Il est par exemple de notre devoir de rappeler, partout et sans relâche, que les relations entre le régime des mollahs iraniens et le Frère Guide Mouammar Al-Kadhafi ont toujours été absolument exécrables, ce qui relève même de l'euphémisme. Que ce régime a toujours fermement condamné les idéaux de la Troisième Théorie universelle, et pour cause, compte tenu du fait qu'un véritable abîme les séparent de ses propres dogmes obscurantistes et de son despotisme intrinsèque.

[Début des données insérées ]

-- ==== Sys2Proof/Tests/Slice0.lean ====
section
/-! SUPPORT. Tests: words written out from the manual's encodings, ill-formed terms, single steps on a small state with results worked
out by hand, and for each statement with hypotheses a state and operands that meet them. -/

namespace Sys2Proof.Tests

open Sys2Proof Sys2Proof.Machine

-- One theorem at a time: side by side they would hold a thread each.
set_option Elab.async false

-- A small state -----------------------------------------------------------------------------------------------------------------

/-- Unguarded. -/
def g7 : Guard := ⟨7, false⟩

/-- Flag f0 with lookahead 2. -/
def f0 : Flag := ⟨2, 0⟩

/-- An entity with threads 0 to 3 at the only slot of a clause. -/
def ent : Entity := { mask := 0xF, hdr := 0x10000, clause := some ⟨0, 1⟩, pipe := some 0 }

/-- A wave with that entity. -/
def wave : Wave := { slot := 0, role := 0, blocks := 16, ents := [(0, ent)] }

/-- A group of that wave with a page of scratchpad. -/
def group : Group := { pnum := 1, lin := 0, launch := 1, ctx := 1, core := 0, sp := { size := 4096 }, waves := [wave] }

/-- A module with a group, and its first entity at hand. -/
def world (gr : Group) : State :=
  { State.reset with
    resetting := false
    ctxs := [(1, { root := 0, sys := true, dbg := false })]
    launches := [(1, { ctx := 1, block := List.replicate 32 0 })]
    groups := [(1, gr)]
    actor := ⟨1, 0, 0⟩
    nextId := 10 }

/-- The module with that wave changed. -/
def world' (f : Wave → Wave) : State := world { group with waves := [f wave] }

/-- The module with s-registers set. -/
def regs (l : Table Word) : State := world' fun wv => { wv with s := l }

/-- The module with the entity at hand and nothing in flight. -/
def base : State := world group

/-- The entity at hand, with its wave and group. -/
def view (s : State) : View := s.view?.getD ⟨⟨0, 0, 0⟩, group, wave, ent, ⟨0, 1⟩⟩

/-- The checks of a form. -/
def metaOf (i : Instr) : Meta := (checks i).getD { guard := g7, lane := false }

/-- The conditions of `Acts`, computed. -/
def acts (m : Meta) (s : State) (v : View) : Bool :=
  (v.acting m != 0 && m.place.ok v.cl v.en.idx && m.vregs.all fun n => n < 16 * v.wv.blocks)
    && (bif m.drains then !v.wv.inFlight v.a.e else true) && (bif m.inRegion then true else v.wv.region.isNone)
    && (bif m.sys then s.sysPriv v.gr.ctx else true) && (bif m.ends && s.det v.gr then v.wv.quantum == .granted v.a.e else true)
    && ((m.long.bind flagIndex).all fun k => v.wv.pending k < 15)

/-- The form reaches its effect at the state. -/
def reaches (i : Instr) (s : State) : Bool := (checks i).isSome && s.view?.isSome && acts (metaOf i) s (view s)

theorem acts_of {m : Meta} {s : State} {v : View} (hv : s.view? = some v) (h : acts m s v = true) : Acts m s v := by
  unfold acts at h
  constructor
  case view => exact hv
  case acting => exact fun h0 => by simp [h0] at h
  case place => revert h; cases m.place.ok v.cl v.en.idx <;> simp
  case regs => intro n hn; simp only [Bool.and_eq_true, List.all_eq_true, decide_eq_true_eq] at h; exact h.1.1.1.1.1.2 n hn
  case drained => intro hd; revert h; cases v.wv.inFlight v.a.e <;> simp [hd]
  case region =>
    cases hr : m.inRegion with
    | true => exact .inl rfl
    | false => revert h; cases v.wv.region <;> simp [hr]
  case priv => intro hp; revert h; cases s.sysPriv v.gr.ctx <;> simp [hp]
  case boundary => intro he hd; simp only [he, hd, Bool.and_eq_true] at h; exact beq_iff_eq.1 h.1.2
  case room => intro f k hf hk; simp only [hf, Option.bind_some, hk, Bool.and_eq_true] at h; simpa using h.2

/-- A form reaches its effect at a state: the premises that most statements begin with. -/
theorem reaches_of {i : Instr} {s : State} (h : reaches i s = true) : checks i = some (metaOf i) ∧ Acts (metaOf i) s (view s) := by
  simp only [reaches, Bool.and_eq_true, Option.isSome_iff_exists] at h
  obtain ⟨⟨⟨m, hm⟩, v, hv⟩, h3⟩ := h
  have e1 : metaOf i = m := by simp [metaOf, hm]
  have e2 : view s = v := by simp [view, hv]
  rw [e1, e2] at h3
  rw [e1, e2]
  exact ⟨hm, acts_of hv h3⟩

-- Premises of the statements ---------------------------------------------------------------------------------------------------------

theorem meets_LaneForms : ∃ i k m s v, laneForm i = some k ∧ checks i = some m ∧ Acts m s v :=
  ⟨.vadd g7 false .n32 (.v 4) (.v 5) (.s 1), _, _, base, _, rfl, reaches_of (by decide +kernel)⟩

theorem meets_LongForms : ∃ i k m s v, longForm i = some k ∧ checks i = some m ∧ Acts m s v :=
  ⟨.vdiv g7 f0 .n32 (.v 4) (.v 5) (.s 1), _, _, base, _, rfl, reaches_of (by decide +kernel)⟩

theorem meets_PredicateForms : ∃ i k m s v, predForm i = some k ∧ checks i = some m ∧ Acts m s v :=
  ⟨.vcmp g7 true .eq .n32 3 (.s 5) (.reg (.s 1)), _, _, base, _, rfl, reaches_of (by decide +kernel)⟩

Il est aussi de notre devoir de rappeler que le fameux attentat de Lockerbie, attribué avec tant d'empressement à la Libye par la CIA et le Mossad, a en fait sans doute été commandité par l'Iran : ce dernier n'ayant pu en être tenu officiellement responsable pour cause de sordides affaires de marchandages entre Etats, on s'est alors retournés vers un bouc émissaire fort commode, car déjà diabolisé à outrance, Mouammar Kadhafi. Enfin -et surtout-, il est de notre devoir de rappeler quelle fut l'attitude de l'Iran des mollahs et du Hezbollah durant toute l'agression impérialiste subie par la Jamahiriya libyenne en 2011.

N'en déplaise aux vierges effarouchées de service, Téhéran, tout en condamnant hypocritement l'intervention occidentale (et pour cause : celle-ci risquait de gêner ses plans d'exportation de son « modèle » politico-religieux), a très ouvertement encouragé et soutenu les hordes de rats islamistes pro-CNT dont les agissements criminels, soutenus par les bombardements de l'OTAN et par l'action « souterraine » des forces spéciales et des services secrets, ont conduit à la destruction totale de la Jamahiriya. Ce soutien n'a pas été que verbal. Il a également pris une forme toute matérielle sous forme d' « aide humanitaire »1 aux renégats et aux mercenaires, si l'on s'en tient aux aveux mêmes du pouvoir iranien. Celui-ci ne précise toutefois pas si cette « aide » matérielle a pu aussi revêtir d'autres formes... Le Hezbollah pro-iranien, pour sa part, ne fut pas en reste. Condamnant sans détours les « crimes du tyran Kadhafi », cette milice islamiste libanaise, par la voie d'un communiqué officiel, n'a pas manqué d'exprimer avec ferveur son soutien « aux révoltés en Libye », tout en leur souhaitant « une grande victoire sur ce tyran arrogant »2.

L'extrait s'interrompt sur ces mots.